● PROVIDED RECORDS:
[Start of section]
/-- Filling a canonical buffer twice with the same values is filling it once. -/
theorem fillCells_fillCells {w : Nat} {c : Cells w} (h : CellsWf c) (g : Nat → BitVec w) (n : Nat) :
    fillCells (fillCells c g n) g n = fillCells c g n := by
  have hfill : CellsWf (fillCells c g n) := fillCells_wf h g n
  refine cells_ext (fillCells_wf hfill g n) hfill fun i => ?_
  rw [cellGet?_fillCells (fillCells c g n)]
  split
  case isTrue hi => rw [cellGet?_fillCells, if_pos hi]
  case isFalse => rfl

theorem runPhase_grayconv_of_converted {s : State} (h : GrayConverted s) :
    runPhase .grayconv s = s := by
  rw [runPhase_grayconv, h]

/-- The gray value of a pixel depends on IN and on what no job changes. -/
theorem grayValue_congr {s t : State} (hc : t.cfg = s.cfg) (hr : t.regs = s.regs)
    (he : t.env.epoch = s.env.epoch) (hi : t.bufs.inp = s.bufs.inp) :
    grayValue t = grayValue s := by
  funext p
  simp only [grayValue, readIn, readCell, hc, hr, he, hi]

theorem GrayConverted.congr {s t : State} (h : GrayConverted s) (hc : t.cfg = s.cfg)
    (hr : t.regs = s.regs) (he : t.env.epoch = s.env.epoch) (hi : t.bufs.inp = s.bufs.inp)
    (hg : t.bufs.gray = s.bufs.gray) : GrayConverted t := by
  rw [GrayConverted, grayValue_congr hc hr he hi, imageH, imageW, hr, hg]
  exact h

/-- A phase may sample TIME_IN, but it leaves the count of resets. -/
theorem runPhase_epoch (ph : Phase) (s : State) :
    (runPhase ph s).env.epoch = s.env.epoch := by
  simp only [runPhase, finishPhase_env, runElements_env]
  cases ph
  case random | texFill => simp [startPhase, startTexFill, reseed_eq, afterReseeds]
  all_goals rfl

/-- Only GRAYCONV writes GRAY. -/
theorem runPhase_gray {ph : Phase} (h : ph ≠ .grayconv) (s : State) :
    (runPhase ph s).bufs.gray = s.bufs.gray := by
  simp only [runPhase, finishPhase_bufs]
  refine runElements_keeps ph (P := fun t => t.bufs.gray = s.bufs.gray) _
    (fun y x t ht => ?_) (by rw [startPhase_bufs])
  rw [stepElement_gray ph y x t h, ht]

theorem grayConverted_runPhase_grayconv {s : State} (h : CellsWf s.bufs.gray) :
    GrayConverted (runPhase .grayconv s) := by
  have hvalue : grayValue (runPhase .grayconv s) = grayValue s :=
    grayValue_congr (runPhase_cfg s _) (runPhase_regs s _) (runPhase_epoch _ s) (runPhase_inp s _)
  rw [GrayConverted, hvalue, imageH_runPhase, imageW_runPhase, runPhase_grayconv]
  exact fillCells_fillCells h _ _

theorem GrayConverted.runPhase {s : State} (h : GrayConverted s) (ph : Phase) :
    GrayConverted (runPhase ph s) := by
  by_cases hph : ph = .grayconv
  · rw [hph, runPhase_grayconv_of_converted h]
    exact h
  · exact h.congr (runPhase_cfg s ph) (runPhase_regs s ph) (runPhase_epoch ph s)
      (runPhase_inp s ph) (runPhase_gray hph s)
[End of section]
● TASK BRIEF: What lines in the data hold the word "refine"? Return them.

● SOLUTION TO THIS TASK:
  refine cells_ext (fillCells_wf hfill g n) hfill fun i => ?_
  refine runElements_keeps ph (P := fun t => t.bufs.gray = s.bufs.gray) _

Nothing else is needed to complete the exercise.